After open reduction and internal fixation of distal radius fractures, 19% of orthopedic surgery residents would prescribe more than 7 days of prescription opioids, which is beyond the state law maximum. In addition, we found that less than half of residents had participated in an opioid training program. Our results highlight the need for continued resident guidance when prescribing. Enrollment in opioid prescribing training programs that have been shown to decrease prescribed opioid quantities while still effectively managing patient pain is probably important.

CLINICAL RELEVANCE

This study describes the opioid prescribing practices and prior training of orthopedic residents.

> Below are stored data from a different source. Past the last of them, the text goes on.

-- ==== Sys2Proof/Machine/Drawer.lean ====
section
/-! DEFINITION. The Drawer: settings groups in NOR and in the retention SRAM, and its descriptors (R496 to R502). -/
namespace Sys2Proof.Machine
open Sys2Proof

/-- Retention SRAM limit: the lengths of all groups plus 64 bytes each (R496). -/
def drwLimit : Nat := 2 * 2 ^ 20

/-- The size of a half of the settings area (R498). -/
def drwHalfSize : Nat := 4 * 2 ^ 20

/-- Bytes a record takes in NOR: header, data, padding to 256 (R498). -/
def GroupRec.norSize (r : GroupRec) : Nat := alignUp (64 + r.data.length) 256

/-- Bytes used in a half: its header and its records. -/
def Half.used (h : Half) : Nat := 256 + (h.recs.map GroupRec.norSize).sum

/-- The active half (R498). -/
def State.activeHalf (s : State) : Half := if s.on DRW_STATUS.HALF then s.drw.half1 else s.drw.half0

/-- The state with the active half replaced. -/
def State.setActiveHalf (s : State) (h : Half) : State :=
  if s.on DRW_STATUS.HALF then { s with drw := { s.drw with half1 := h } } else { s with drw := { s.drw with half0 := h } }

/-- Retention bytes in use. -/
def retUsed (t : Tab GroupRec) : Nat := (t.map fun e => e.2.data.length + 64).sum

/-- The counts of DRW_STATUS and DRW_GROUPS brought up to date. -/
def State.drwCounts (s : State) : State :=
  (((s.wr DRW_STATUS.USED (retUsed s.drw.ret)).wr DRW_STATUS.SEQ s.activeHalf.seq).wr DRW_GROUPS.GROUPS s.drw.ret.length).wr
    DRW_GROUPS.NOR_USED s.activeHalf.used

/-- The groups an origin may name (R496): 0 Island, 1 management firmware, 2 application cores. -/
def groupAllowed (origin group : Nat) : Bool :=
  if group < 0x1000 then origin == 0x200 else if group < 0x8000 then origin == 0x100 else decide (origin < 48)

/-- GEN of the next record of a group: one more than the latest of its records (R498). -/
def Half.nextGen (h : Half) (group : Nat) : Nat :=
  (h.recs.filter (·.group = group)).foldl (fun g r => max g (r.gen + 1)) 1

/-- A compaction: the latest record of each live group goes into the other half, which becomes active with SEQ + 1, and
the old half is erased (R499). -/
def State.drwCompact (s : State) : State :=
  let new : Half := { valid := true, seq := s.activeHalf.seq + 1, recs := s.drw.ret.map (·.2) }
  let s := s.setActiveHalf {}
  let s := (s.wr DRW_STATUS.HALF (1 - s.rd DRW_STATUS.HALF)).wr DRW_STATUS.TORN 0
  (s.setActiveHalf new).raise Ev.drwCompact (some .drw)

/-- The record appended to the active half, after a compaction where the half is torn or full (R499, R500). -/
def State.drwAppend (s : State) (r : GroupRec) : State :=
  let s := if s.on DRW_STATUS.TORN || decide (drwHalfSize < s.activeHalf.used + r.norSize) then s.drwCompact else s
  let h := s.activeHalf
  s.setActiveHalf { h with valid := true, recs := h.recs ++ [r] }

/-- A group gets a new record: appended, and copied into the retention SRAM (R499). -/
def State.keepGroup (s : State) (g format : Nat) (data : List Byte) : State :=
  let r : GroupRec := { group := g, format := format, gen := s.activeHalf.nextGen g, data := data }
  let s := s.drwAppend r
  ({ s with drw := { s.drw with ret := Tab.set s.drw.ret g r, retOk := true } } : State).drwCounts

/-- GROUP_WRITE: the record appended, read back, copied into the retention SRAM; `norOk` says whether the NOR program and
its read-back succeeded (R499, R502). -/
def execGroupWrite (d : DescRef) (norOk : Bool) (s : State) : Host.Outcome State Fault Refusal :=
  match s.startedAt .drw d Op.groupWrite with
  | none => .next s
  | some f =>
    let g := f.at 28 2
    if !groupAllowed f.origin g then .next (s.finish .drw d St.drwGroupRange)
    else if 65536 < f.len then .next (s.finish .drw d St.drwTooLong)
    else if drwLimit < retUsed (Tab.del s.drw.ret g) + f.len + 64 then .next (s.finish .drw d St.drwSpace)
    else
      match s.dmaRead .drw f.src f.len (some d.ring) with
      | .error e => .next (s.finishDma .drw d e)
      | .ok bs =>
        if !norOk then .next ((s.raise Ev.drwNorFail (some .drw)).finish .drw d St.drwNorFail)
        else
          .next ((s.keepGroup g (f.at 30 2) bs).finish .drw d St.success 0 (s.activeHalf.nextGen g))

/-- GROUP_READ: the group's data to the buffer; nothing is written where the capacity is too small (R502). -/
def execGroupRead (d : DescRef) (s : State) : Host.Outcome State Fault Refusal :=
  match s.startedAt .drw d Op.groupRead with
  | none => .next s
  | some f =>
    let g := f.at 28 2
    if !groupAllowed f.origin g then .next (s.finish .drw d St.drwGroupRange)
    else
      match Tab.get? s.drw.ret g with
      | none => .next (s.finish .drw d St.drwAbsent)
      | some r =>
        if f.len < r.data.length then .next (s.finish .drw d St.lengthMismatch)
        else
          match s.dmaWrite .drw f.dst r.data (some d.ring) with
          | .error e => .next (s.finishDma .drw d e)
          | .ok s => .next (s.finish .drw d St.success r.format (r.data.length + r.gen * 2 ^ 32))

/-- GROUP_DELETE: a TOMBSTONE record removes the group (R498, R502). -/
def execGroupDelete (d : DescRef) (norOk : Bool) (s : State) : Host.Outcome State Fault Refusal :=
  match s.startedAt .drw d Op.groupDelete with
  | none => .next s
  | some f =>
    let g := f.at 28 2
    if !groupAllowed f.origin g then .next (s.finish .drw d St.drwGroupRange)
    else
      match Tab.get? s.drw.ret g with
      | none => .next (s.finish .drw d St.drwAbsent)
      | some r =>
        if !norOk then .next ((s.raise Ev.drwNorFail (some .drw)).finish .drw d St.drwNorFail)
        else
          let s := { s with drw := { s.drw with ret := Tab.del s.drw.ret g } }
          let s := s.drwAppend { r with gen := s.activeHalf.nextGen g, data := [], tomb := true }
          .next (s.drwCounts.finish .drw d St.success)

/-! ## Restoring (R500, R501) -/

/-- The records before the first whose header does not check: the scan stops there (R500). -/
def Half.scanned (h : Half) : List GroupRec := h.recs.takeWhile (·.hdrOk)

/-- Whether the scan met a torn record. -/
def Half.torn (h : Half) : Bool := h.recs.any fun r => !r.hdrOk

/-- The groups a scan restores: of each, the valid record with the highest GEN; a tombstone removes it (R500). -/
def Half.groups (h : Half) : Tab GroupRec :=
  let best := (h.scanned.filter (·.dataOk)).foldl (fun t r =>
    match Tab.get? t r.group with
    | some o => if o.gen ≤ r.gen then Tab.set t r.group r else t
    | none => Tab.set t r.group r) ([] : Tab GroupRec)
  Tab.keep best fun _ r => !r.tomb

/-- The half a cold restore uses: the valid one with the higher SEQ (R498, R500). -/
def Drawer.pick (d : Drawer) : Option Bool :=
  match d.half0.valid, d.half1.valid with
  | false, false => none
  | true, false => some false
  | false, true => some true
  | true, true => some (decide (d.half0.seq < d.half1.seq))

/-- The Drawer restored from NOR at a cold boot, or from the retention SRAM at a warm one while its directory checks. -/
def State.drwRestore (s : State) (warm : Bool) : State :=
  if warm && s.drw.retOk then
    ((s.wr DRW_STATUS.HALF (if s.drw.pick = some true then 1 else 0)).wr DRW_STATUS.STATE 1).drwCounts
  else
    match s.drw.pick with
    | none => ({ s with drw := { s.drw with ret := [], retOk := true } }.wr DRW_STATUS.STATE 1).drwCounts
    | some h1 =>
      let h := if h1 then s.drw.half1 else s.drw.half0
      let s := (s.wr DRW_STATUS.HALF (if h1 then 1 else 0)).wr DRW_STATUS.TORN (if h.torn then 1 else 0)
      ({ s with drw := { s.drw with ret := h.groups, retOk := true } }.wr DRW_STATUS.STATE 1).drwCounts

end Sys2Proof.Machine
end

It highlights an opportunity for increased involvement in educational programs on opioid prescribing that better align with published recommendations/guidelines.

摘要

目的

在许多学术性医学中心,住院医师通常会开具初始阿片类药物处方,但对他们的处方行为知之甚少。我们推测,较低的住院医师研究生年级、住院医师培训项目以及未完成阿片类药物处方培训,可能是与骨科住院医师在桡骨远端骨折切开复位内固定术后增加阿片类药物处方相关的因素。

方法

2017年8月至2017年11月期间,对美国东北部一个州4个骨科住院医师培训项目的135名住院医师进行了一项调查。受访者被要求指出,对于一名年轻和一名年长的、其他方面健康且未使用过阿片类药物的女性患者,在桡骨远端骨折切开复位内固定术后,他们会开具的初始镇痛药物(数量和持续时间)。我们分析了以吗啡毫克当量(MME)表示的初始阿片类药物处方量以及提供的天数。评估了三种不同的过量处方衡量标准:开具超过150 MME、225 MME或7天的阿片类药物。

结果

回复率为63%(135名住院医师中的85名)。在所有受访者中,36.5%的住院医师报告过去完成了阿片类药物培训。就按持续时间的过量处方而言,19%的住院医师开具了超过7天的阿片类药物。就按数量的过量处方而言,36%至59%(取决于患者年龄)的住院医师开具了超过20片5毫克羟考酮(150 MME),16%至25%(取决于患者年龄)的住院医师开具了超过30片5毫克羟考酮(225 MME)。与初级住院医师相比,高级住院医师更有可能开具超过225 MME的药物。

结论

在桡骨远端骨折切开复位内固定术后,19%的骨外科住院医师会开具超过7天的处方阿片类药物,这超出了该州法律的上限。此外,我们发现不到一半的住院医师参加过阿片类药物培训项目。我们的结果凸显了在开处方时持续对住院医师进行指导的必要性。参加已被证明能减少阿片类药物处方量同时仍有效管理患者疼痛的阿片类药物处方培训项目可能很重要。

临床意义

本研究描述了骨科住院医师的阿片类药物处方行为及先前培训情况。它凸显了一个增加参与与已发表的建议/指南更相符的阿片类药物处方教育项目的机会。